What not to do: - Don’t chase every high score. Look for meaningful engagement, not just quantity. - Avoid “zombie” accounts—ones that were hot a month ago, but are now dead quiet.


Step 7: Review and Refine Regularly

Don’t treat this as a set-it-and-forget-it system. What works one quarter might be noise the next.

Monthly checklist: - Review which engagement signals actually led to meetings or deals. - Adjust your weights and filters accordingly. - Trim out any sources or activities that aren’t predictive.

Pro tip: Ask your reps what actually helped. Sometimes the most valuable signals are the ones you didn’t expect.


What to Skip (and What to Watch Out For)

A few honest warnings:

  • Don’t obsess over every metric.

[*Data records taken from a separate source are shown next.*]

-- ==== Sys2Proof/Machine/LoopOps.lean ====
section
/-! DEFINITION. Machine/LoopOps.lean: the loop engine's slots, test generator and capture (R184 to R197), guidance, the
classic law and the blend (R171 to R183). -/

namespace Sys2Proof.Machine

/-! ### Slot arithmetic (R185 to R188) -/

/-- A product of an operand with a coefficient word and its 5-bit shift, in units of 2^-46 LSB (R185). -/
def coefMul (v : Int) (c sh : Nat) : Int := v * sInt c * 2 ^ (sBits 5 sh + 16).toNat

/-- round(A / 2^46), unsaturated (R185). -/
def stage46 (a : Int) : Int := divRound a (2 ^ 46)

/-- A section's coefficients with shifts: b0, b1, b2, a1, a2 (R186). -/
structure SecCoef where
  b0 : Nat × Nat
  b1 : Nat × Nat
  b2 : Nat × Nat
  a1 : Nat × Nat
  a2 : Nat × Nat
  deriving DecidableEq, Repr

/-- One run of a section: its output, its new state, and whether it saturated (R186). -/
def secRun (c : SecCoef) (st : List Int) (x : Int) : Int × List Int × Bool :=
  let x1 := st.getD 0 0
  let x2 := st.getD 1 0
  let y1 := st.getD 2 0
  let y2 := st.getD 3 0
  let a := coefMul x c.b0.1 c.b0.2 + coefMul x1 c.b1.1 c.b1.2 + coefMul x2 c.b2.1 c.b2.2 - coefMul y1 c.a1.1 c.a1.2 -
    coefMul y2 c.a2.1 c.a2.2
  let r := stage46 a
  let y := sat32 r
  (y, [x, x1, y, y1], y != r)

/-- The cascade: its output, new states, section outputs, and SEC_SAT (R184, R186). -/
def cascade : List SecCoef → List (List Int) → Nat → Int → Int × List (List Int) × List Int × Nat
  | [], _, _, x => (x, [], [], 0)
  | c :: cs, sts, i, x =>
    let (y, st, sat) := secRun c (sts.headD []) x
    let (z, ss, ys, f) := cascade cs (sts.drop 1) (i + 1) y
    (z, st :: ss, y :: ys, f + if sat then 2 ^ i else 0)

/-- What a slot's run takes besides its registers: x, f, the tracking value while active, whether I is held (R180), the
limits, and injections at INPUT and OUTPUT. -/
structure SlotRun where
  x : Int
  f : Int
  track : Option Int := none
  hold : Bool := false
  lo : Int
  hi : Int
  injIn : Int := 0
  injOut : Int := 0
  deriving DecidableEq, Repr

/-- The registers of a slot that its arithmetic uses. -/
structure SlotReg where
  secs : List SecCoef
  aw : Nat
  g : Nat × Nat
  ki : Nat × Nat
  kt : Nat × Nat
  deriving DecidableEq, Repr

/-- A slot's run: its new state, x after injection, c, section outputs, u0, and FLAGS bits to set (R184 to R188). -/
structure SlotOut where
  st : SlotSt
  x : Int
  ys : List Int
  u0 : Int
  flags : Nat
  deriving DecidableEq, Repr

/-- The integrator's accumulation, unsaturated (R187). -/
def integrate (r : SlotReg) (st : SlotSt) (c : Int) (track : Option Int) : Int :=
  let t := if r.aw = 3 then track.getD st.u else st.u
  let d := if 2 ≤ r.aw then sat32 (t - st.u1) else 0
  let term := stage46 (coefMul c r.ki.1 r.ki.2)
  let held := r.aw != 0 && ((decide (st.u1 > st.hi) && decide (term > 0)) || (decide (st.u1 < st.lo) && decide (term < 0)))
  stage46 (st.i * 2 ^ 46 + (if held then 0 else coefMul c r.ki.1 r.ki.2) + coefMul d r.kt.1 r.kt.2)

/-- One run of a slot (R184). -/
def slotRun (r : SlotReg) (st : SlotSt) (q : SlotRun) : SlotOut :=
  let x := sat32 (q.x + q.injIn)
  let (c, ss, ys, secSat) := cascade r.secs st.secs 0 x
  let i1 := if q.hold then st.i else integrate r st c q.track
  let i := sat32 i1
  let s := sat32 (c + i)
  let g := stage46 (coefMul s r.g.1 r.g.2)
  let u0 := sat32 g
  let u1 := sat32 (u0 + q.f + q.injOut)
  let u := if u1 < q.lo then q.lo else if u1 > q.hi then q.hi else u1
  let b (c : Bool) (k : Nat) : Nat := if c then 2 ^ k else 0
  { st := { st with secs := ss, i := i, u1 := u1, u := u, lo := q.lo, hi := q.hi }
    x := x, ys := ys, u0 := u0
    flags := secSat * 256 + b (u1 != u) 4 + b (u1 != u0 + q.f + q.injOut || x != q.x + q.injIn) 3 + b (u0 != g) 2 +
      b (s != c + i) 1 + b (i != i1) 0 }

/-! ### The test generator (R194) -/

/-- h in Q1.30; a sine is within 2 LSB of 2^30 × sin(2πφ/2^32), where the spec leaves it: `e` is that error. -/
def TestGen.h (g : TestGen) (e : Nat) : Int :=
  match g.shape with
  | 0 => 2 ^ 30
  | 1 => if g.phase < 2 ^ 31 then 2 ^ 30 else -(2 ^ 30)
  | 4 => if g.lfsr.testBit 0 then 2 ^ 30 else -(2 ^ 30)
  | _ =>
    let x : Rat := (2 ^ 30 : Nat) * sinQ (angQ g.phase)
    let lo := (x - 2).ceil
    lo + ((e % ((x + 2).floor - lo + 1).toNat : Nat) : Int)

/-- The generator after a sample: φ, CHIRP's FREQ, and the PRBS register with feedback x^15 + x^14 + 1. -/
def TestGen.next (g : TestGen) : TestGen :=
  let f := if g.shape = 3 then
      (if g.freq < g.freqEnd then min g.freqEnd (g.freq + g.freqStep) else g.freq) else g.freq
  let fb := (if g.lfsr.testBit 14 then 1 else 0) ^^^ (if g.lfsr.testBit 13 then 1 else 0)
  { g with phase := (g.phase + g.freq) % 2 ^ 32, freq := f
           lfsr := if g.shape = 4 then (g.lfsr * 2 + fb) % 2 ^ 15 else g.lfsr }

namespace State

/-- A slot's state. -/
def slotSt (s : State) (k : Nat) : SlotSt := aGetD s.loop.slots k {}
/-- Changing a slot's state. -/
def setSlot (s : State) (k : Nat) (x : SlotSt) : State := { s with loop := { s.loop with slots := aSet s.loop.slots k x } }

/-- A section's coefficients from its registers (R186). -/
def secCoef (s : State) (j : Nat) : SecCoef :=
  let sh := s.rd (Reg.LOOP_SEC_SH j)
  { b0 := (s.rd (Reg.LOOP_SEC_B0 j), sh % 32), b1 := (s.rd (Reg.LOOP_SEC_B1 j), sh / 2 ^ 5 % 32)
    b2 := (s.rd (Reg.LOOP_SEC_B2 j), sh / 2 ^ 10 % 32), a1 := (s.rd (Reg.LOOP_SEC_A1 j), sh / 2 ^ 15 % 32)
    a2 := (s.rd (Reg.LOOP_SEC_A2 j), sh / 2 ^ 20 % 32) }

/-- A slot's registers. -/
def slotReg (s : State) (k : Nat) : SlotReg :=
  { secs := (List.range (s.get (Fl.LOOP_SLOT_CFG_N_SEC k))).map (fun i => s.secCoef (s.get (Fl.LOOP_SLOT_CFG_FIRST_SEC k) + i))
    aw := s.get (Fl.LOOP_SLOT_CTL_AW k)
    g := (s.rd (Reg.LOOP_SLOT_G k), s.get (Fl.LOOP_SLOT_SHIFTS_SH_G k))
    ki := (s.rd (Reg.LOOP_SLOT_KI k), s.get (Fl.LOOP_SLOT_SHIFTS_SH_KI k))
    kt := (s.rd (Reg.LOOP_SLOT_KT k), s.get (Fl.LOOP_SLOT_SHIFTS_SH_KT k)) }

/-- A slot's RATE: 0 OFF, 1 PACE, 2 LEG. -/
def slotRate (s : State) (k : Nat) : Nat := s.get (Fl.LOOP_SLOT_CFG_RATE k)

/-! ### Test and capture -/

/-- TEST_SAMPLE_INJECT (R194): the injected value of this run, and the generator advanced. -/
def injectSample (s : State) (k : Nat) : Option Int × State :=
  let g := s.loop.gen
  if s.get Fl.LOOP_TEST_STATUS_STATE = 1 ∧ g.slot = k then
    let (d, s) := if g.shape = 2 ∨ g.shape = 3 then s.draw else (0, s)
    let v := sat32 (g.offset + divRound (g.amp * g.h d) (2 ^ 30))
    let n := min 0x7FFFFFF (s.get Fl.LOOP_TEST_STATUS_SAMPLES + 1)
    let left := g.dur - 1
    let s : State := { s with loop := { s.loop with gen := { g.next with dur := left } } }
    let s := s.put Fl.LOOP_TEST_STATUS_SAMPLES n
    let s := if g.dur = 1 then (s.put Fl.LOOP_TEST_STATUS_STATE 2).flag Fl.LOOP_TEST_CTL_GO false else s
    (some v, s)
  else (none, s)

/-- A capture buffer. -/
def cap (s : State) (b : Nat) : Cap := if b = 0 then s.loop.cap0 else s.loop.cap1
/-- Changing a capture buffer. -/
def setCap (s : State) (b : Nat) (c : Cap) : State :=
  if b = 0 then { s with loop := { s.loop with cap0 := c } } else { s with loop := { s.loop with cap1 := c } }

/-- A signal of a run by its code (R196). -/
def capSignal (f : Int) (o : SlotOut) (inj : Int) (c : Nat) : Int :=
  match c with
  | 0 => o.x | 1 => f | 10 => o.st.i | 11 => o.u0 | 12 => o.st.u1 | 13 => o.st.u | 14 => inj
  | c => o.ys.getD (c - 2) 0

/-- A sample triggers (R197). -/
def capTriggers (trig : Nat) (level v : Int) (prev : Option Int) (first : Bool) : Bool :=
  match trig with
  | 0 => true
  | 1 => prev.any (fun p => decide (p < level) && decide (level ≤ v))
  | 2 => prev.any (fun p => decide (p > level) && decide (v ≤ level))
  | _ => first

Vanity numbers look good, but won’t get you meetings.
  • Be skeptical of “AI” insights. If CompanyEnrich spits out something you can’t explain, dig in before you trust it.
  • Focus on your real pipeline. Engagement is a means to an end—revenue. Don’t lose sight of that.

Keep It Simple, Iterate, and Move On

Account-level engagement isn’t magic, but it’s a lot more useful than just tracking clicks. Stick to what matters: real activity from real people at your target companies. Start with the basics, get your team on board, and improve your process a bit at a time.

You’ll save yourself from chasing ghosts—and actually know which companies want to talk.